A new programme will let you decide how money seized from criminals will be spent in your community.

The programme, called Community Cashback, is designed to give you more of a say in how criminals' pay your community back for their crimes.

The latest Home Office figures show that the value of assets recovered from criminals this year rose to an all time high of £148m.

Until now that money has been split between frontline services, such as the police and courts. This is the first time a portion of that money is being paid back into communities.

Get involved

You will be able to vote on the Community Cashback website (new window) to decide which local projects should receive money. You can also suggest a project in your area that deserves investment.

You can also make suggestions of worthy projects at your local neighbourhood police meetings, or through citizens' panels (new window).

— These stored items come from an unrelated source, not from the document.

-- ==== Sys2Proof/Syntax.lean ====
section
/-!
DEFINITION. The commands of the ZX9 block: one constructor of `Instr` for each row of spec/opcode_table.json. A core
instruction names the core that issues it in a packet of one slot (log entry 20); an event command names what happened and
carries what the outside brings (measured values, arriving frames, data); a host command carries its parameters as the
device reads them (log entry 10).
-/
namespace Sys2Proof

/-- One port pair of the cabling plan: a port of a group and the peer group and port it pairs with (R270). -/
structure CablePair where
  group : Nat
  port : Nat
  peerGroup : Nat
  peerPort : Nat
  deriving DecidableEq, Repr

/-- The machine configuration (R267, R270, R348): the group of this chip, the number of groups, the cabling plan of every
group, and the values firmware writes into CTL_HOSTWR, LIF_HOLDUP_CFG, LIF_MIRROR and RST_CFG. -/
structure MachineConfig where
  group : Nat
  groups : Nat
  cables : List CablePair
  hostwr : Nat
  holdupCfg : Nat
  mirror : Nat
  perst : Nat
  deriving DecidableEq, Repr

/-- A plan of the bundle as firmware knows it (R226, R242, R279): its id, for each link whose table sets it changes the base of the
new transmit and receive set and their TL128 digests, the base of a new open route table, the chips it touches, and both ends (chip, link) of
the link whose detour plan it is, if it is one. -/
structure PlanInfo where
  id : Nat
  sets : List (Nat × Nat × Nat × Nat × Nat)
  route : Option Nat
  chips : List Nat
  ends : List (Nat × Nat)
  deriving DecidableEq, Repr

/-- The link section of the job configuration for one link: its number, enable, grace in 100 µs, encryption flag, and the open
buffer sizes of the open-market section. -/
structure LinkCfg where
  link : Nat
  en : Bool
  grace : Nat
  enc : Bool
  req : Nat
  rpl : Nat
  deriving DecidableEq, Repr

/-- The job configuration, as the device reads it: the job NCORE and arithmetic mode, the declared grade and speed suffix, the
ranked chips in rank order and the spares, the reshape mode, the power class and section, the time root and this chip's
parents, the link sections, the throttle, the seed, the starting step and s1, the fault-record ring, the observation section
(tally enable and sheet ring, counter selections), and the verify option (the bank to verify of each region). -/
structure JobConfig where
  ncore : Nat
  inv : Bool
  grade : Nat
  speed : Nat
  ranks : List Nat
  spares : List Nat
  reshape : Nat
  cls : Nat
  powerCtrl : Nat
  root : Nat
  parent : Nat
  alt : Nat
  altEn : Bool
  links : List LinkCfg
  thrOn : Nat
  thrOff : Nat
  openMap : List Nat
  seed : Nat
  startStep : Nat
  arg : Nat
  recBase : Nat
  tally : Bool
  sheetBase : Nat
  sheetLog2 : Nat
  sheetHost : Bool
  pmcUser : Bool
  pmcSel : List Nat
  verify : List (Nat × Bool)
  deriving DecidableEq, Repr

/-- One program image (03, "Loading a core program"). -/
structure Image where
  entry : Nat
  size : Nat
  bytes : List Byte
  deriving DecidableEq, Repr

/-- One link's sets in the bundle: the link, the bases and bytes of the transmit and receive set, and their digests (R213, R214). -/
structure LinkSets where
  link : Nat
  tx : Nat
  txBytes : List (Nat × Nat)
  txDigest : Nat
  rx : Nat
  rxBytes : List (Nat × Nat)
  rxDigest : Nat
  deriving DecidableEq, Repr

/-- An alternate plan for a smaller job (R276): the ranked chips in their new order and the table sets of this chip. -/
structure AltPlan where
  ranks : List Nat
  sets : List LinkSets
  deriving DecidableEq, Repr

/-- The fields of a bundle that the device reads: the shape constraints (admitted NCORE, NCHIP, grades and speed suffixes), the
images and the role map, the declared modes, planning frequency, bell division and HBM plan, the porter section, the region, shard
and tree tables, the plans with the table sets they name, the alternate plans and the holders of pool regions (region, chip; R291), the rank table the stall tables were compiled for, whether it admits spare reshaping, the G-links
that have a cut plan, and where the rank table and bank words go. Table bytes are (offset, byte) pairs over zero. -/
structure Bundle where
  ncoreMin : Nat
  ncoreMax : Nat
  ncoreStep : Nat
  nchips : List Nat
  grades : List Nat
  speeds : List Nat
  modes : List Bool
  planMhz : Nat
  images : List Image
  roles : List Nat
  bellUs : Nat
  roundLen : Nat
  origin : Nat
  quiet : List Word
  req : Nat
  rpl : Nat
  ctl : Nat
  awn : Nat
  margin : Nat
  hbmPlan : List (Nat × Nat × Nat × Nat)
  openTmo : Nat
  watch : Nat
  zgate : Bool
  nilgate : Bool
  sets : List LinkSets
  route : Nat
  tableBase : Nat
  regions : List Byte
  shards : List Byte
  coreOff : Nat
  treeBase : Nat
  trees : List Byte
  plans : List PlanInfo
  planSets : List LinkSets
  alts : List AltPlan
  holders : List (Nat × Nat)
  ranks : List Nat
  spareOk : Bool
  cuts : List (Nat × Nat)
  rankBase : Nat
  deriving DecidableEq, Repr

New projects that provide good value for money, and are related in some way to preventing anti-social or criminal behaviour, will all be considered. The kinds of projects that would qualify include things like renovating a vandalised playground, enhancing a youth centre or improving security on a housing estate.

Stronger voice for local people

Home Secretary Alan Johnson said the scheme gives the public the chance to decide which projects will make a difference.

He said, 'The Community Cashback fund will ensure a portion of the ill-gotten gains of criminals are ploughed back into communities at a grassroots level, funding the projects that the public decide will make the most positive difference to their lives.’

But he said it would only work if people took part and got involved.

‘We are giving local people a stronger voice - I hope they will use it.’